Exercise goal:
Copy, from the entries below, each line where the word "onKeep" can be found.

[Dataset excerpts]
★ ★ ★ ★ ★ ★ ★

-- ==== Sys2Proof/Laws/State.lean ====
section
/-! SUPPORT. The fields that an update of the device leaves, one equation each, and the state that a meaning answers. -/

namespace Sys2Proof.Machine

open Sys2Proof

/-! ### A meaning's answer -/

theorem State.onKeep_eq (s : State) (f : Device → Device) : s.onKeep f = .next { s with dev := f s.dev } := rfl

@[simp] theorem State.on_live (s : State) (f : Device → Device) (h : s.dev.pwr.held = false) :
    s.on f = .next { s with dev := f s.dev } := by simp [State.on, State.onKeep, h]

@[simp] theorem State.on_held (s : State) (f : Device → Device) (h : s.dev.pwr.held = true) : s.on f = .next s := by
  simp [State.on, State.onKeep, h]

/-! ### Device.setBlk -/

@[simp] theorem Device.setBlk_mem (d : Device) (b : BlockId) (v : MoveBlk) : (d.setBlk b v).mem = d.mem := rfl
@[simp] theorem Device.setBlk_scrambles (d : Device) (b : BlockId) (v : MoveBlk) : (d.setBlk b v).scrambles = d.scrambles := rfl
@[simp] theorem Device.setBlk_tb (d : Device) (b : BlockId) (v : MoveBlk) : (d.setBlk b v).tb = d.tb := rfl
@[simp] theorem Device.setBlk_cal (d : Device) (b : BlockId) (v : MoveBlk) : (d.setBlk b v).cal = d.cal := rfl
@[simp] theorem Device.setBlk_groups (d : Device) (b : BlockId) (v : MoveBlk) : (d.setBlk b v).groups = d.groups := rfl
@[simp] theorem Device.setBlk_rings (d : Device) (b : BlockId) (v : MoveBlk) : (d.setBlk b v).rings = d.rings := rfl
@[simp] theorem Device.setBlk_jobs (d : Device) (b : BlockId) (v : MoveBlk) : (d.setBlk b v).jobs = d.jobs := rfl
@[simp] theorem Device.setBlk_sched (d : Device) (b : BlockId) (v : MoveBlk) : (d.setBlk b v).sched = d.sched := rfl
@[simp] theorem Device.setBlk_eng (d : Device) (b : BlockId) (v : MoveBlk) : (d.setBlk b v).eng = d.eng := rfl
@[simp] theorem Device.setBlk_noc (d : Device) (b : BlockId) (v : MoveBlk) : (d.setBlk b v).noc = d.noc := rfl
@[simp] theorem Device.setBlk_stk (d : Device) (b : BlockId) (v : MoveBlk) : (d.setBlk b v).stk = d.stk := rfl
@[simp] theorem Device.setBlk_proc (d : Device) (b : BlockId) (v : MoveBlk) : (d.setBlk b v).proc = d.proc := rfl
@[simp] theorem Device.setBlk_fab (d : Device) (b : BlockId) (v : MoveBlk) : (d.setBlk b v).fab = d.fab := rfl
@[simp] theorem Device.setBlk_mce (d : Device) (b : BlockId) (v : MoveBlk) : (d.setBlk b v).mce = d.mce := rfl
@[simp] theorem Device.setBlk_gfx (d : Device) (b : BlockId) (v : MoveBlk) : (d.setBlk b v).gfx = d.gfx := rfl
@[simp] theorem Device.setBlk_fgw (d : Device) (b : BlockId) (v : MoveBlk) : (d.setBlk b v).fgw = d.fgw := rfl
@[simp] theorem Device.setBlk_dict (d : Device) (b : BlockId) (v : MoveBlk) : (d.setBlk b v).dict = d.dict := rfl
@[simp] theorem Device.setBlk_arb (d : Device) (b : BlockId) (v : MoveBlk) : (d.setBlk b v).arb = d.arb := rfl
@[simp] theorem Device.setBlk_sec (d : Device) (b : BlockId) (v : MoveBlk) : (d.setBlk b v).sec = d.sec := rfl
@[simp] theorem Device.setBlk_pwr (d : Device) (b : BlockId) (v : MoveBlk) : (d.setBlk b v).pwr = d.pwr := rfl
@[simp] theorem Device.setBlk_dbg (d : Device) (b : BlockId) (v : MoveBlk) : (d.setBlk b v).dbg = d.dbg := rfl
@[simp] theorem Device.setBlk_regs (d : Device) (b : BlockId) (v : MoveBlk) : (d.setBlk b v).regs = d.regs := rfl
@[simp] theorem Device.setBlk_rcs (d : Device) (b : BlockId) (v : MoveBlk) : (d.setBlk b v).rcs = d.rcs := rfl
@[simp] theorem Device.setBlk_holds (d : Device) (b : BlockId) (v : MoveBlk) : (d.setBlk b v).holds = d.holds := rfl
@[simp] theorem Device.setBlk_out (d : Device) (b : BlockId) (v : MoveBlk) : (d.setBlk b v).out = d.out := rfl
@[simp] theorem Device.setBlk_fresh (d : Device) (b : BlockId) (v : MoveBlk) : (d.setBlk b v).fresh = d.fresh := rfl

/-! ### Device.setRing -/

@[simp] theorem Device.setRing_mem (d : Device) (n : Nat) (r : Ring) : (d.setRing n r).mem = d.mem := rfl
@[simp] theorem Device.setRing_scrambles (d : Device) (n : Nat) (r : Ring) : (d.setRing n r).scrambles = d.scrambles := rfl
@[simp] theorem Device.setRing_tb (d : Device) (n : Nat) (r : Ring) : (d.setRing n r).tb = d.tb := rfl
@[simp] theorem Device.setRing_cal (d : Device) (n : Nat) (r : Ring) : (d.setRing n r).cal = d.cal := rfl
@[simp] theorem Device.setRing_moves (d : Device) (n : Nat) (r : Ring) : (d.setRing n r).moves = d.moves := rfl
@[simp] theorem Device.setRing_groups (d : Device) (n : Nat) (r : Ring) : (d.setRing n r).groups = d.groups := rfl
@[simp] theorem Device.setRing_jobs (d : Device) (n : Nat) (r : Ring) : (d.setRing n r).jobs = d.jobs := rfl
@[simp] theorem Device.setRing_sched (d : Device) (n : Nat) (r : Ring) : (d.setRing n r).sched = d.sched := rfl
@[simp] theorem Device.setRing_eng (d : Device) (n : Nat) (r : Ring) : (d.setRing n r).eng = d.eng := rfl
@[simp] theorem Device.setRing_noc (d : Device) (n : Nat) (r : Ring) : (d.setRing n r).noc = d.noc := rfl
@[simp] theorem Device.setRing_stk (d : Device) (n : Nat) (r : Ring) : (d.setRing n r).stk = d.stk := rfl
@[simp] theorem Device.setRing_proc (d : Device) (n : Nat) (r : Ring) : (d.setRing n r).proc = d.proc := rfl
@[simp] theorem Device.setRing_fab (d : Device) (n : Nat) (r : Ring) : (d.setRing n r).fab = d.fab := rfl
@[simp] theorem Device.setRing_mce (d : Device) (n : Nat) (r : Ring) : (d.setRing n r).mce = d.mce := rfl
@[simp] theorem Device.setRing_gfx (d : Device) (n : Nat) (r : Ring) : (d.setRing n r).gfx = d.gfx := rfl
@[simp] theorem Device.setRing_fgw (d : Device) (n : Nat) (r : Ring) : (d.setRing n r).fgw = d.fgw := rfl
@[simp] theorem Device.setRing_dict (d : Device) (n : Nat) (r : Ring) : (d.setRing n r).dict = d.dict := rfl
@[simp] theorem Device.setRing_arb (d : Device) (n : Nat) (r : Ring) : (d.setRing n r).arb = d.arb := rfl
@[simp] theorem Device.setRing_sec (d : Device) (n : Nat) (r : Ring) : (d.setRing n r).sec = d.sec := rfl
@[simp] theorem Device.setRing_pwr (d : Device) (n : Nat) (r : Ring) : (d.setRing n r).pwr = d.pwr := rfl
@[simp] theorem Device.setRing_dbg (d : Device) (n : Nat) (r : Ring) : (d.setRing n r).dbg = d.dbg := rfl
@[simp] theorem Device.setRing_regs (d : Device) (n : Nat) (r : Ring) : (d.setRing n r).regs = d.regs := rfl
@[simp] theorem Device.setRing_rcs (d : Device) (n : Nat) (r : Ring) : (d.setRing n r).rcs = d.rcs := rfl
@[simp] theorem Device.setRing_holds (d : Device) (n : Nat) (r : Ring) : (d.setRing n r).holds = d.holds := rfl
@[simp] theorem Device.setRing_out (d : Device) (n : Nat) (r : Ring) : (d.setRing n r).out = d.out := rfl
@[simp] theorem Device.setRing_fresh (d : Device) (n : Nat) (r : Ring) : (d.setRing n r).fresh = d.fresh := rfl

/-! ### Device.setJob -/

@[simp] theorem Device.setJob_mem (d : Device) (j : Nat) (v : Job) : (d.setJob j v).mem = d.mem := rfl
@[simp] theorem Device.setJob_scrambles (d : Device) (j : Nat) (v : Job) : (d.setJob j v).scrambles = d.scrambles := rfl
@[simp] theorem Device.setJob_tb (d : Device) (j : Nat) (v : Job) : (d.setJob j v).tb = d.tb := rfl
@[simp] theorem Device.setJob_cal (d : Device) (j : Nat) (v : Job) : (d.setJob j v).cal = d.cal := rfl
@[simp] theorem Device.setJob_moves (d : Device) (j : Nat) (v : Job) : (d.setJob j v).moves = d.moves := rfl
@[simp] theorem Device.setJob_groups (d : Device) (j : Nat) (v : Job) : (d.setJob j v).groups = d.groups := rfl
@[simp] theorem Device.setJob_rings (d : Device) (j : Nat) (v : Job) : (d.setJob j v).rings = d.rings := rfl
@[simp] theorem Device.setJob_sched (d : Device) (j : Nat) (v : Job) : (d.setJob j v).sched = d.sched := rfl
@[simp] theorem Device.setJob_eng (d : Device) (j : Nat) (v : Job) : (d.setJob j v).eng = d.eng := rfl
@[simp] theorem Device.setJob_noc (d : Device) (j : Nat) (v : Job) : (d.setJob j v).noc = d.noc := rfl
@[simp] theorem Device.setJob_stk (d : Device) (j : Nat) (v : Job) : (d.setJob j v).stk = d.stk := rfl
@[simp] theorem Device.setJob_proc (d : Device) (j : Nat) (v : Job) : (d.setJob j v).proc = d.proc := rfl
@[simp] theorem Device.setJob_fab (d : Device) (j : Nat) (v : Job) : (d.setJob j v).fab = d.fab := rfl
@[simp] theorem Device.setJob_mce (d : Device) (j : Nat) (v : Job) : (d.setJob j v).mce = d.mce := rfl
@[simp] theorem Device.setJob_gfx (d : Device) (j : Nat) (v : Job) : (d.setJob j v).gfx = d.gfx := rfl
@[simp] theorem Device.setJob_fgw (d : Device) (j : Nat) (v : Job) : (d.setJob j v).fgw = d.fgw := rfl
@[simp] theorem Device.setJob_dict (d : Device) (j : Nat) (v : Job) : (d.setJob j v).dict = d.dict := rfl
@[simp] theorem Device.setJob_arb (d : Device) (j : Nat) (v : Job) : (d.setJob j v).arb = d.arb := rfl
@[simp] theorem Device.setJob_sec (d : Device) (j : Nat) (v : Job) : (d.setJob j v).sec = d.sec := rfl
@[simp] theorem Device.setJob_pwr (d : Device) (j : Nat) (v : Job) : (d.setJob j v).pwr = d.pwr := rfl
@[simp] theorem Device.setJob_dbg (d : Device) (j : Nat) (v : Job) : (d.setJob j v).dbg = d.dbg := rfl
@[simp] theorem Device.setJob_regs (d : Device) (j : Nat) (v : Job) : (d.setJob j v).regs = d.regs := rfl
@[simp] theorem Device.setJob_rcs (d : Device) (j : Nat) (v : Job) : (d.setJob j v).rcs = d.rcs := rfl
@[simp] theorem Device.setJob_holds (d : Device) (j : Nat) (v : Job) : (d.setJob j v).holds = d.holds := rfl
@[simp] theorem Device.setJob_out (d : Device) (j : Nat) (v : Job) : (d.setJob j v).out = d.out := rfl
@[simp] theorem Device.setJob_fresh (d : Device) (j : Nat) (v : Job) : (d.setJob j v).fresh = d.fresh := rfl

★ ★ ★ ★ ★ ★ ★

Task answer:
theorem State.onKeep_eq (s : State) (f : Device → Device) : s.onKeep f = .next { s with dev := f s.dev } := rfl
    s.on f = .next { s with dev := f s.dev } := by simp [State.on, State.onKeep, h]
  simp [State.on, State.onKeep, h]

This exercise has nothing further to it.